The channel attention has never been considered in HAR. Inspired by the idea, we aim to increase representation power and comprehensibility by incorporating the channel attention into multimodal HAR researches. In the paper, we for the first time propose a dual attention method called DanHAR for multimodal HAR scenario, which blends channel and temporal attention on a CNN model. To increase feature extraction capacity, residual network is also introduced as our backbone. We sequentially infer channel and temporal attention maps, which enable us to learn what and where in both spatial and temporal domains simultaneously. The proposed attention can capture channel features and temporal dependencies of multimodal time series sensor signals, which amplifies the more important sensor modalities and timesteps during classification.
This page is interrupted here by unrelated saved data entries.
/-- A checked write: allowed parts are performed, denied bytes dropped and reported; the denials are answered. -/
def checkedWrite (d : Dev) (m : Mem) (k master pa : Nat) (bs : List Byte) : Dev × Mem × List (Nat × Denial) :=
  let ds := d.denials k true pa bs.length
  let m' := (allowedRuns 0 bs (ds.map (·.1))).foldl (fun m r => dramWrite d m (pa + r.1) r.2) m
  (d.reportDenials k true master pa ds, m', ds)

/-- A checked read: denied bytes read 0; the denials and the poisoned lines among the bytes allowed are answered. -/
def checkedRead (d : Dev) (m : Mem) (k master pa n : Nat) :
    Dev × List Byte × List (Nat × Denial) × List Nat :=
  let ds := d.denials k false pa n
  let dn := ds.map (·.1)
  let bs := (List.range n).map fun i => if dn.contains i then 0 else m.byte (pa + i)
  let ps := (poisonedIn d m pa n).filter fun l =>
    (List.range n).any fun i => (pa + i) / 64 == l && !dn.contains i
  (countPoison (d.reportDenials k false master pa ds) ps, bs, ds, ps)

/-- An access is put to wait at a closed checker (R391). -/
def Dev.waitAt (d : Dev) (k : Nat) (a : WaitAccess) : Dev :=
  if d.prot.waiting.any (fun w => w.1 == k && w.2.2 == a) then d
  else { d with prot := { d.prot with waiting := d.prot.waiting ++ [(k, d.now, a)] } }

end Sys2Proof.Machine
end

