-- ==== Sys2Proof/Machine/Time.lean ====
section
/-! DEFINITION. Time bases, working time, PTP, snapshots, PPS, trigger and capture units (04). -/

namespace Sys2Proof.Machine

/-- The image in force, or an image without entries. -/
def Dev.img (d : Dev) : Image := d.boot.image.getD Image.empty

/-- The anchor of TB0 or TB1. -/
def Dev.tb (d : Dev) (dom : Nat) : Anchor := if dom = 0 then d.time.tb0 else d.time.tb1

/-- Set the anchor of TB0 or TB1. -/
def Dev.setTb (d : Dev) (dom : Nat) (a : Anchor) : Dev :=
  if dom = 0 then { d with time := { d.time with tb0 := a } } else { d with time := { d.time with tb1 := a } }

/-- A PTP domain. -/
def Dev.ptp (d : Dev) (dom : Nat) : PtpDomain := if dom = 0 then d.time.dom0 else d.time.dom1

/-- Set a PTP domain. -/
def Dev.setPtp (d : Dev) (dom : Nat) (p : PtpDomain) : Dev :=
  if dom = 0 then { d with time := { d.time with dom0 := p } } else { d with time := { d.time with dom1 := p } }

/-- Whether a domain runs: TB1 does not when TB1_DOMAIN is 0xFF (R70). -/
def Dev.domRuns (d : Dev) (dom : Nat) : Bool := dom == 0 || (dom == 1 && d.img.tb1Domain != 0xFF)

/-- Value of TB0 or TB1, quarter nanoseconds; a base that does not run reads 0 (R70). -/
def Dev.tbNow (d : Dev) (dom : Nat) : Nat := if d.domRuns dom then (d.tb dom).read d.now else 0

/-- Value of TB3: its anchor counts working time (R70). -/
def Dev.tb3Now (d : Dev) : Nat := d.time.tb3.read d.wt

/-- Whether a domain is qualified (R75). -/
def Dev.qual (d : Dev) (dom : Nat) : Bool := d.on (if dom = 0 then R.WT_STATUS_TB0_QUAL else R.WT_STATUS_TB1_QUAL)

/-- Set whether a domain is qualified, in TBn_STATUS and WT_STATUS. -/
def Dev.setQual (d : Dev) (dom : Nat) (q : Bool) : Dev :=
  (d.put R.TB_STATUS_QUAL (b2n q) dom).put (if dom = 0 then R.WT_STATUS_TB0_QUAL else R.WT_STATUS_TB1_QUAL) (b2n q)

/-- WT − TBx, quarter nanoseconds. -/
def Dev.diff (d : Dev) (dom : Nat) : Int := (d.wt : Int) - d.tbNow dom

/-- STATE of working time. -/
def wtUnset : Nat := 0
/-- FOLLOWING. -/
def wtFollowing : Nat := 1
/-- OFFSET_HOLD. -/
def wtOffsetHold : Nat := 2
/-- NO_PTP. -/
def wtNoPtp : Nat := 3

/-- Set WT_RATE to frequency and phase terms (R74): the anchor moves to now, SLEWING follows the phase term. -/
def Dev.setRate (d : Dev) (freq phase : Int) : Dev :=
  let d := { d with time := { d.time with
    wt := d.time.wt.retime d.now (freq + phase), freq := freq, phase := phase, rateAt := d.now } }
  (d.setReg R.WT_RATE (ofSigned 32 (freq + phase))).put R.WT_STATUS_SLEWING (b2n (phase != 0))

/-- Largest |WT_RATE|, ±20 ppm (R74). -/
def rateLimit : Int := 20000 * 65536

/-- How far WT_RATE may move in `dt` quarter nanoseconds at ±2 ppm/s (R74). -/
def slopeLimit (dt : Nat) : Int := (dt * (2000 * 65536) / 4000000000 : Nat)

/-- Move WT_RATE toward a frequency and phase term under both limits of R74. -/
def Dev.steer (d : Dev) (freq phase : Int) : Dev :=
  let old := d.time.freq + d.time.phase
  let want := clampInt rateLimit (freq + phase)
  let new := old + clampInt (slopeLimit (d.now - d.time.rateAt)) (want - old)
  d.setRate freq (new - freq)

/-- Remember WT − TBx for extrapolation in NO_PTP (R84). -/
def Dev.measure (d : Dev) : Dev :=
  { d with time := { d.time with lastDiff0 := d.diff 0, lastDiff1 := d.diff 1 } }

/-- Follow a domain from the present working time and WT_RATE (R72, R77): OFFSET_HOLD when the offset exceeds 1 s, or
when `held`; otherwise FOLLOWING. -/
def Dev.follow (d : Dev) (dom : Nat) (held : Bool) : Dev :=
  let off := d.diff dom
  let hold := held || decide ((qS : Int) < off.natAbs)
  let rate := d.time.freq + d.time.phase
  let fr := (d.tb dom).rate
  let d := (d.setRate fr (rate - fr)).put R.WT_STATUS_FOLLOWS (dom + 1)
  let d := d.put R.WT_STATUS_STATE (if hold then wtOffsetHold else wtFollowing)
  let d := d.put R.WT_STATUS_TRUST_EXPIRED 0
  if hold then { d with time := { d.time with heldOffset := true, offset := off } } else d

/-- The initial step (R73): working time takes the value of a qualified time base, and its rate within ±20 ppm (R74).
TB3 does not step with it (R70). -/
def Dev.initialStep (d : Dev) (dom : Nat) : Dev :=
  let rate := clampInt rateLimit (d.tb dom).rate
  let d := { d with time := { d.time with
    wt := ⟨d.now, d.tbNow dom, rate⟩, tb3 := ⟨d.tbNow dom, d.tb3Now, d.time.tb3.rate⟩, freq := rate, phase := 0
    rateAt := d.now, followAt := some d.now } }
  ((d.setReg R.WT_RATE (ofSigned 32 rate)).put R.WT_STATUS_STATE wtFollowing).put R.WT_STATUS_FOLLOWS (dom + 1)

/-- A domain qualifies (R72): TB0 is followed if both qualify together, by the initial step or from NO_PTP. -/
def Dev.qualify (d : Dev) (dom : Nat) : Dev :=
  if d.qual dom then d
  else
    let d := d.setQual dom true
    let st := d.wtState
    if st = wtUnset then
      if d.now ≤ d.boot.mInst + 30 * qS then d.initialStep dom else d
    else if st = wtNoPtp then
      let d := (d.follow dom d.time.heldOffset).info .wtFollow 0x1002 dom
      { d with time := { d.time with followAt := some d.now } }
    else if dom = 0 && d.get R.WT_STATUS_FOLLOWS = 2 && d.time.followAt = some d.now then
      if d.time.noPtpAt ≠ 0 then d.follow 0 d.time.heldOffset else d.initialStep 0
    else d

/-- A switch of the followed domain (R76): one event, SWITCHES + 1, never a step. -/
def Dev.switchTo (d : Dev) (dom : Nat) : Dev :=
  let held := d.wtState = wtOffsetHold
  ((d.follow dom held).bump R.WT_STATUS_SWITCHES).info .wtSwitch 0x1002 dom

/-- A HOLDOVER_TRUST of 0 has passed as soon as NO_PTP is entered (R84). -/
def Dev.trustNow (d : Dev) : Dev :=
  if d.reg R.TIME_HOLDOVER_TRUST = 0 then (d.put R.WT_STATUS_TRUST_EXPIRED 1).info .trustExpired 0x1002 else d

/-- Working time loses its domain and enters NO_PTP (R72): the frequency term is held. -/
def Dev.enterNoPtp (d : Dev) : Dev :=
  let d := (d.measure.put R.WT_STATUS_STATE wtNoPtp).put R.WT_STATUS_FOLLOWS 0
  let d := { d with time := { d.time with noPtpAt := d.now, noPtpWt := d.wt } }
  (d.info .wtNoPtp 0x1002).trustNow

/-- A domain loses qualification (R72, R75): working time retargets or enters NO_PTP, and the numeric reference of the
domain is inactive (R94). -/
def Dev.disqualify (d : Dev) (dom : Nat) : Dev :=
  let was := d.qual dom
  let d := (d.setPtp dom { d.ptp dom with good := 0 }).setQual dom false
  let d := if was then refActivityLost (10 + dom) d else d
  if was && d.get R.WT_STATUS_FOLLOWS = dom + 1 then
    if d.qual (1 - dom) then d.switchTo (1 - dom) else d.enterNoPtp
  else d

/-- OFFSET_HOLD while a domain is followed (R74): entered when the offset exceeds 1 s. -/
def Dev.toHold (d : Dev) (dom : Nat) : Dev :=
  if d.wtState = wtOffsetHold then d
  else { d with time := { d.time with heldOffset := true, offset := d.diff dom } }.put R.WT_STATUS_STATE wtOffsetHold

/-- A sync message's servo result (R70, R75): a step beyond 10 µs, otherwise a rate; 16 good intervals qualify. -/
def Dev.servo (d : Dev) (dom portState : Nat) (offset rate phase : Int) : Dev :=
  if (40000 : Int) < offset.natAbs then
    let a := d.tb dom
    let d := d.setTb dom ⟨d.now, ((a.read d.now : Int) - offset).toNat, a.rate⟩
    (d.bump R.TB_STATUS_STEPS dom).disqualify dom
  else
    let d := (d.setTb dom ((d.tb dom).retime d.now rate)).setReg R.TB_RATE_ADJ (ofSigned 32 rate) dom
    let p := d.ptp dom
    let good := if portState = 9 && offset.natAbs ≤ 4000 then min 16 (p.good + 1) else 0
    let d := d.setPtp dom { p with good := good }
    let d := if good = 16 && d.get R.TB_STATUS_GM_CLASS dom < 248 then d.qualify dom else d
    if d.get R.WT_STATUS_FOLLOWS = dom + 1 then
      if d.wtState = wtFollowing && (d.diff dom).natAbs ≤ qS then d.steer rate phase
      else (d.toHold dom).steer rate 0
    else d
Extensive experiments are conducted to evaluate DanHAR on four public HAR datasets consisting of WISDM [23], UNIMIB SHAR [24], PAMAP2 [25] and OPPORTUNITY [26], as well as the weakly labeled dataset. We show that exploiting both is superior to using one attention alone. Visualizing analysis of attention weights is further provided to explore how attention has focused on multimodal time series sensor signals to improve the model’s comprehensibility, which indicates the superiority of DanHAR blending channel and temporal attention related to typical challenges in multimodal HAR scenarios.

Our main contribution is three-fold. Firstly, we present an efficient DanHAR method in multimodal HAR scenarios, which can improve representation power of CNN via blending channel and temporal attention together. Secondly, extensive experiments are conducted to verify that the attention method is able to achieve SOTA results with negligible overhead of parameter, across the multiple public benchmark HAR datasets as well as the weakly labeled HAR dataset. Thirdly, various ablation experiments are performed to validate the effectiveness and efficiency of the proposed method. Visualizing analysis of attention weights in both spatial and temporal domains is provided to improve the multimodal sensor signal’s comprehensibility. In addition, the proposed method can effectively aid to ‘ground truth annotation’ and alleviate its burden.

The rest of the paper is organized as follows. In Section 2, we review the related literatures of sensor based HAR. Section 3 proposes the attention in multimodal HAR scenario. Section 4 introduces the public HAR datasets and the collected weakly labeled dataset. In addition, the performance comparison and analysis are detailed from several aspects. In Section 5, the conclusion is made and the future work is discussed.